Unleash Your Inner Librarian – LibraryThing? Meet Red Laser’s iPhone Barcode Scanner

I bet you have books all over the place: by your bed, in the kids’ rooms, in boxes, in the basement…So how are you ever supposed to remember which of the Captain Underpants books your kid already has, or which Patricia Cornwell you’re missing?

[Skip to the bit where I tell you how to use your iPhone as a barcode scanner for your books]

LibraryThing.com screenshot

LibraryThing.com is a wonderful solution. You can list all of your books here, with a mimumum of effort (enter the title or barcode number, even the author’s name, and up will pop a listing that you can click on. It lets you add as much or as little detail as you need: from tags and categories to the date you bought it to where you store it, to the dates you started and finished reading it!).
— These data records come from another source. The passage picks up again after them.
-- ==== Sys2Proof/Machine/Step.lean ====
section
/-! DEFINITION. One rising edge of the clock (R20; log 1): the host and the block both move, from the values before
the edge. -/

namespace Sys2Proof.Machine

/-- One step. -/
def step (s : State) : Host.Outcome State Fault Refusal :=
  match hostEdge s with
  | .error f => .fault f
  | .ok h => blockEdge s.portIn { s with rstIn := s.rstIn.tail, host := h }

/-- `s` with the word just accepted and its last cycle of latency left, rst = 0 and no sample at the next edge: that
edge completes it (R28, R29; log 7). -/
def State.withFetchWord (s : State) (nbits w : Nat) : State :=
  { s with
    pend := requestOfBits nbits w, busy := true, rspValid := false, clkLat := 1,
    rstIn := false :: s.rstIn, host := s.host.pauseOneCycle }

end Sys2Proof.Machine
end

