/-- Every step keeps the handshake: a busy block shows no response and has latency left, and a response on show is the
answer to the request the block last accepted. -/
def Obligations.StepKeepsTheHandshake : Prop :=
  ∀ (s t : State), HandshakeInv s → step s = .next t → HandshakeInv t

/-- Both invariants hold after reset. -/
def Obligations.ResetMeetsTheInvariants : Prop :=
  HandshakeInv State.reset ∧ HostInv State.reset

/-- R163, R160: every step keeps a running DECODEALL's cursor in its buffer, and the request a procedure waits for the
one the block holds. -/
def Obligations.StepKeepsTheHostCursorInBounds : Prop :=
  ∀ (s t : State), HandshakeInv s → HostInv s → step s = .next t → HostInv t

/-- R27: at a Complete edge the response is `Execute(PEND)` and depends on nothing else: two states that agree on the
pending word, and on nothing else, get the same response. -/
def Obligations.ResponseDependsOnTheRequestAlone : Prop :=
  ∀ (s s' t t' : State), s.pend = s'.pend → s.busy = true → s'.busy = true → s.clkLat = 1 → s'.clkLat = 1 →
    s.rst = false → s'.rst = false → step s = .next t → step s' = .next t' →
    t.rsp = execute s.pend ∧ t.rsp = t'.rsp ∧ t.rspValid = true ∧ t'.rspValid = true

/-- R21, R201, R205: what the spec leaves unspecified is never read: two states that differ only there fault together,
or go on to two states that differ only there. -/
def Obligations.UnspecifiedRegistersAreNeverRead : Prop :=
  ∀ (s s' : State), AgreeWhereSpecified s s' →
    (∀ f, step s = .fault f ↔ step s' = .fault f) ∧
    (∀ t, step s = .next t → ∃ t', step s' = .next t' ∧ AgreeWhereSpecified t t')

/-- R22, R68, R186: for every request word, STATUS ≤ 4, LEN ≤ 6, the reserved bits are 0, and an error has every other
field 0. -/
def Obligations.ResponsesHaveOnlyLegalFields : Prop :=
  ∀ r : Word64, (rspStatus (execute r)).toNat ≤ 4 ∧ (rspLen (execute r)).toNat ≤ 6 ∧
    (execute r).extractLsb' 7 1 = 0#1 ∧ (execute r).extractLsb' 56 8 = 0#8 ∧
    (rspStatus (execute r) ≠ 0#3 →
      rspLen (execute r) = 0#3 ∧ rspFlag (execute r) = 0#1 ∧ rspData (execute r) = 0#48)

/-- R185: which operation answers which status; DECODE can answer each of 0..3; 4 is answered to the illegal words and
to no other. -/
def Obligations.StatusesAreThoseOfTheOperation : Prop :=
  (∀ (b : Byte), rspStatus (response (.classify b)).word = 0#3 ∧ rspStatus (response (.islead b)).word = 0#3 ∧
    rspStatus (response (.istrail b)).word = 0#3) ∧
  (∀ v : CodePoint, rspStatus (response (.encode v)).word = 0#3) ∧
  (∀ (avail : BitVec 3) (w : Window), (rspStatus (response (.decode avail w)).word).toNat ≤ 3) ∧
  (∀ st : BitVec 3, st.toNat ≤ 3 → ∃ (avail : BitVec 3) (w : Window), avail ≠ 0#3 ∧
    rspStatus (response (.decode avail w)).word = st) ∧
  (∀ r : Word64, rspStatus (execute r) = 4#3 ↔ ¬ LegalNumber r.toNat)
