-- ==== Sys2Proof/Laws/Decode.lean ====
section
/-! SUPPORT. The fields of a request word as numbers (R60), what the decoder reads once they are known (R62, R63), and
the fields of an encoded word. -/

namespace Sys2Proof

/-! ## Fields as numbers -/

theorem reqOp_toNat (r : Word64) : (reqOp r).toNat = r.toNat % 8 := by
  simp [reqOp, BitVec.extractLsb'_toNat]

theorem reqAvail_toNat (r : Word64) : (reqAvail r).toNat = r.toNat / 8 % 8 := by
  simp [reqAvail, BitVec.extractLsb'_toNat, Nat.shiftRight_eq_div_pow]

theorem reqRes0_toNat (r : Word64) : (reqRes0 r).toNat = r.toNat / 2 ^ 6 % 4 := by
  simp [reqRes0, BitVec.extractLsb'_toNat, Nat.shiftRight_eq_div_pow]

theorem reqRes1_toNat (r : Word64) : (reqRes1 r).toNat = r.toNat / 2 ^ 56 := by
  have := r.isLt
  simp [reqRes1, BitVec.extractLsb'_toNat, Nat.shiftRight_eq_div_pow]
  omega

theorem reqLane_toNat (r : Word64) (k : Nat) : (reqLane r k).toNat = r.toNat / 2 ^ (8 * k + 8) % 256 := by
  simp [reqLane, BitVec.extractLsb'_toNat, Nat.shiftRight_eq_div_pow]

theorem reqCodePoint_toNat (r : Word64) : (reqCodePoint r).toNat = r.toNat / 2 ^ 8 % 2 ^ 32 := by
  simp [reqCodePoint, BitVec.extractLsb'_toNat, Nat.shiftRight_eq_div_pow]

/-! ## The decoder, once OP and the reserved fields are known -/

theorem decodeRequest_classify {r : Word64} (ho : reqOp r = 0#3) (h0 : reqRes0 r = 0#2) (h1 : reqRes1 r = 0#8) :
    decodeRequest r = decodeByteOp .classify r := by
  simp [decodeRequest, ho, h0, h1]

theorem decodeRequest_islead {r : Word64} (ho : reqOp r = 1#3) (h0 : reqRes0 r = 0#2) (h1 : reqRes1 r = 0#8) :
    decodeRequest r = decodeByteOp .islead r := by
  simp [decodeRequest, ho, h0, h1]

theorem decodeRequest_istrail {r : Word64} (ho : reqOp r = 2#3) (h0 : reqRes0 r = 0#2) (h1 : reqRes1 r = 0#8) :
    decodeRequest r = decodeByteOp .istrail r := by
  simp [decodeRequest, ho, h0, h1]

theorem decodeRequest_decode {r : Word64} (ho : reqOp r = 3#3) (h0 : reqRes0 r = 0#2) (h1 : reqRes1 r = 0#8) :
    decodeRequest r = decodeWindowOp r := by
  simp [decodeRequest, ho, h0, h1]

theorem decodeRequest_encode {r : Word64} (ho : reqOp r = 4#3) (h0 : reqRes0 r = 0#2) (h1 : reqRes1 r = 0#8) :
    decodeRequest r = decodeCodePointOp r := by
  simp [decodeRequest, ho, h0, h1]

/-! ## Fields of an encoded word -/

@[simp] theorem reqOp_requestWord (op avail : BitVec 3) (lanes : BitVec 48) :
    reqOp (requestWord op avail lanes) = op := by
  apply BitVec.eq_of_toNat_eq
  rw [reqOp_toNat, requestWord_toNat]
  omega

@[simp] theorem reqAvail_requestWord (op avail : BitVec 3) (lanes : BitVec 48) :
    reqAvail (requestWord op avail lanes) = avail := by
  apply BitVec.eq_of_toNat_eq
  rw [reqAvail_toNat, requestWord_toNat]
  omega

@[simp] theorem reqRes0_requestWord (op avail : BitVec 3) (lanes : BitVec 48) :
    reqRes0 (requestWord op avail lanes) = 0#2 := by
  apply BitVec.eq_of_toNat_eq
  rw [reqRes0_toNat, requestWord_toNat]
  simp only [BitVec.toNat_ofNat]
  omega

@[simp] theorem reqRes1_requestWord (op avail : BitVec 3) (lanes : BitVec 48) :
    reqRes1 (requestWord op avail lanes) = 0#8 := by
  apply BitVec.eq_of_toNat_eq
  rw [reqRes1_toNat, requestWord_toNat]
  simp only [BitVec.toNat_ofNat]
  omega

end Sys2Proof
end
You can add books as you go along and always have a record of every title in your house.

The problem with LibraryThing is that, unless your parents set up an account for you at birth and assiduously updated it, you’ve got a back-collection of books that needs to be added to your virtual library.

I have, periodically, lugged a pile of books to my computer and typed in their information but that takes a lot of time and gets a little dull. (Data entry is fine when someone’s paying me, but when it’s eating into my actual reading time, I get a little cranky).

LibraryThing sells a cuecat bacode reader for $15 but I’ve never managed to get around to getting one 1, and anyway, it needs to be hooked up to your computer, so no cat-like roaming around the house nosing into corners with this feline.

Wouldn’t it be great to be able to just stroll around your house, pulling books out of nooks and crannies and scanning them right there and then?

Well today I discovered that I can use my iPhone as a scanner to upload my titles to LibraryThing.

How? How? Tell Me How!

  1. Download the iPhone app Red Laser for $1.99 free [update: Now available for Android phones too. Thanks to Dennis for letting me know]. It uses the iPhone camera to take a picture of the barcode and stores the ISBN (International Standard Book Number) that is built into the barcode. [click here for detailed instructions]
  2. Email the list of stored ISBNs to yourself then copy and paste them into the “paste text” box on the import page at Library Thing. [click here for a tutorial]
  3. Sit back and watch as LT.com adds the books to your library (it puts them in a queue so there is some waiting, but hey. It also combs out duplicates as it goes through, and adds all the bibliographical data, so let’s not get too picky!)

Pros: Oh the time it saves! And it feeds my little techno-geek heart with glee to ‘bleep’ the barcodes and see them show up in my Library.

Cons: the barcode scanner can be a leeettle temperamental. I’m working on figuring out the best combination of lighting/distance/karma.

  1. actually, I did have a cuecat reader when they first came out. I think I got it free from Wired magazine, or something, but it wasn’t very good and I think Library Thing was just a glint in the postman’s eye at the time. I still picture, with regret, the box of Things To Give Away To Charity, with the cuecat nestled in the top. It went in and out a few times until I decided in a fit of ruthlessness, that I was never going to use it. D’oh!

9 thoughts on “Unleash Your Inner Librarian – LibraryThing? Meet Red Laser’s iPhone Barcode Scanner

  1. Dennis

    Update: Don’t know how long it’s been there, but Red Laser is available on the Android Market (free, of course). Don’t know how long it’s been there, but I just now stumbled on this post, anyway.

  2. Victoria L. Herring

    I’ve seen discussion also of iCody which is not cheap [$8] but which apparently does this likewise and without any problems. I don’t know if it works directly with LibraryThing as easily as it seemed to for the reviewer = “Most of the apps, like Red Laser, are oriented toward shopping and you can make a list of your books, but it’s a bit of an effort to get them into your mac in form that’s useful.
    I ended up buying iCody, and it works extremely well. Unlike Red Laser or ATT’s app, it doesn’t use the scanned bar code to look up products. It keeps it and then you can export them directly into any text entry box on any application on your Mac; NOT an import, it actually types it in for you. Not only that, but it can do it in real time if you have an open application like DL2 or Librarian Pro. You just point your iPhone at the code, it enters the text, hits return, and these applications look up the UPC or ISBN and enter all the info for you. Just like scanning at a market, and just as fast. Librarian Pro does them one-by-one; DL does them in a batch. So you can walk around the office scanning everything without going back to your computer. Really magical.
    It will also send the scanned code into any browser on the iOS device so that you can search in certain locales and aren’t just limited to Amazon, as in so many of the freebie scanning apps.”

  3. Dann Davenport

    I have an app on my galaxy s2 that will scan the barcode on almost any modern book and look up the title author and other information then keep a list in the phones memory. Is there a way of synchronizing that app with library thing? It would be nice to have all the books I have entered before in my list on my phone and the new ones I am adding with my phone in my library thing list? The name of the APP is “MyBookDroide”

  4. jwordsmith Post author

    Honestly, the best place for this question would be over at the LibraryThing message boards. Good luck!